Assignment: From the listing below, set down exactly the lines between the one holding "def slotOf (c" and the one holding "have room : sumNat", inclusive. No other line is wanted.

[Data for processing]

-- ==== Sys2Proof/Proofs/Placement.lean ====
section
/-! PROOFS. What O53 says of placement (R26, R27, R41, R76, R80): what one block's coming to a core does, then, by induction over the
cores, what a gang's does. A block takes warp slots of its own core alone, so that the blocks of a gang, on distinct cores, leave one
another and one another's room alone. -/

namespace Sys2Proof.Proofs

open Sys2Proof Sys2Proof.Machine Sys2Proof.Claims

/-! ## Tables and lists -/

section
variable {α : Type}

/-- A write of a pair that fails a test adds nothing to what passes it. -/
theorem filter_tset_sublist {p : Nat × α → Bool} (t : Tbl α) (n : Nat) (x : α) (fails : p (n, x) = false) :
    ((tset t n x).filter p).Sublist (t.filter p) := by
  induction t with
  | nil => simp [tset, fails]
  | cons q r ih =>
    obtain ⟨k, v⟩ := q
    simp only [tset]
    split
    · simp [fails]
    · split
      · rw [List.filter_cons_of_neg (by simp [fails])]
        exact (List.sublist_cons_self _ _).filter p
      · rw [List.filter_cons, List.filter_cons]
        split
        · exact ih.cons_cons _
        · exact ih

/-- Writes of distinct keys: each key reads its value. -/
theorem tget_foldl_tset {t : Tbl α} {ws : List (Nat × α)} (distinct : (ws.map Prod.fst).Nodup) {n : Nat} {x : α} (h : (n, x) ∈ ws) :
    tget (ws.foldl (fun t w => tset t w.1 w.2) t) n = some x := by
  induction ws using List.reverseRecOn with
  | nil => cases h
  | append_singleton ws w ih =>
    rw [List.foldl_append]
    rw [List.map_append, List.nodup_append] at distinct
    obtain ⟨distinct', -, apart⟩ := distinct
    rcases List.mem_append.mp h with h | h
    · have : n ≠ w.1 := apart n (List.mem_map.mpr ⟨_, h, rfl⟩) w.1 (by simp)
      exact (tget_tset_other _ _ this).trans (ih distinct' h)
    · obtain rfl := List.mem_singleton.mp h
      exact tget_tset_same _ _ _

/-- Writes leave every other key alone. -/
theorem tget_foldl_tset_other {t : Tbl α} {ws : List (Nat × α)} {n : Nat} (h : n ∉ ws.map Prod.fst) :
    tget (ws.foldl (fun t w => tset t w.1 w.2) t) n = tget t n := by
  induction ws generalizing t with
  | nil => rfl
  | cons w ws ih =>
    rw [List.map_cons, List.mem_cons, not_or] at h
    exact (ih h.2).trans (tget_tset_other _ _ h.1)

end

/-- Members of a list without repeats that another list does not hold: at least the difference of the lengths. -/
theorem length_le_filter_not_contains {xs used : List Nat} (distinct : xs.Nodup) :
    xs.length ≤ (xs.filter fun n => !used.contains n).length + used.length := by
  have inside : (xs.filter used.contains).length ≤ used.length :=
    (List.subperm_of_subset (distinct.filter _) fun n hn => by simpa using (List.mem_filter.mp hn).2).length_le
  have both := List.length_eq_length_filter_add (l := xs) used.contains
  omega

theorem sumNat_eq_sum (xs : List Nat) : sumNat xs = xs.sum := by
  rw [sumNat, List.sum_eq_foldl]

/-! ## Warp slots (R76) -/

/-- Whether a warp number is that of a slot of a core. -/
def slotOf (c n : Nat) : Prop := 256 + 64 * c ≤ n ∧ n < 256 + 64 * c + 64

theorem slotOf_inj {c d n : Nat} (h : slotOf c n) (h' : slotOf d n) : c = d := by
  unfold slotOf at h h'
  omega

theorem slotOf_of_mem_freeSlots {s : State} {c n : Nat} (h : n ∈ s.freeSlots c) : slotOf c n := by
  obtain ⟨k, hk, rfl⟩ := List.mem_map.mp (List.mem_filter.mp h).1
  rw [List.mem_range, Config.warpSlots] at hk
  unfold slotOf
  omega

theorem nodup_freeSlots (s : State) (c : Nat) : (s.freeSlots c).Nodup := by
  refine (List.Nodup.map (fun a b h => ?_) List.nodup_range).filter _
  simpa using h

/-- Room on a core for a block is room for its warps. -/
theorem freeSlots_of_roomOn {s : State} {r : LaunchRec} {c : Nat} (h : s.roomOn r false c = true) : r.w ≤ (s.freeSlots c).length := by
  have room : sumNat ((s.heldOn c false).map fun b => b.warps.length) + r.w ≤ 64 := (of_decide_eq_true h).1
  have total : ((s.heldOn c false).flatMap Block.warps).length = sumNat ((s.heldOn c false).map fun b => b.warps.length) := by
    rw [sumNat_eq_sum, List.length_flatMap]
  have distinct : ((List.range Config.warpSlots).map fun k => 256 + 64 * c + k).Nodup :=
    List.Nodup.map (fun a b h => by simpa using h) List.nodup_range
  have free := length_le_filter_not_contains (used := (s.heldOn c false).flatMap Block.warps) distinct
  rw [List.length_map, List.length_range, Config.warpSlots] at free
  unfold State.freeSlots
  simp only [Config.warpSlots]
  omega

[/Data for processing]

Task response:
def slotOf (c n : Nat) : Prop := 256 + 64 * c ≤ n ∧ n < 256 + 64 * c + 64

theorem slotOf_inj {c d n : Nat} (h : slotOf c n) (h' : slotOf d n) : c = d := by
  unfold slotOf at h h'
  omega

theorem slotOf_of_mem_freeSlots {s : State} {c n : Nat} (h : n ∈ s.freeSlots c) : slotOf c n := by
  obtain ⟨k, hk, rfl⟩ := List.mem_map.mp (List.mem_filter.mp h).1
  rw [List.mem_range, Config.warpSlots] at hk
  unfold slotOf
  omega

theorem nodup_freeSlots (s : State) (c : Nat) : (s.freeSlots c).Nodup := by
  refine (List.Nodup.map (fun a b h => ?_) List.nodup_range).filter _
  simpa using h

/-- Room on a core for a block is room for its warps. -/
theorem freeSlots_of_roomOn {s : State} {r : LaunchRec} {c : Nat} (h : s.roomOn r false c = true) : r.w ≤ (s.freeSlots c).length := by
  have room : sumNat ((s.heldOn c false).map fun b => b.warps.length) + r.w ≤ 64 := (of_decide_eq_true h).1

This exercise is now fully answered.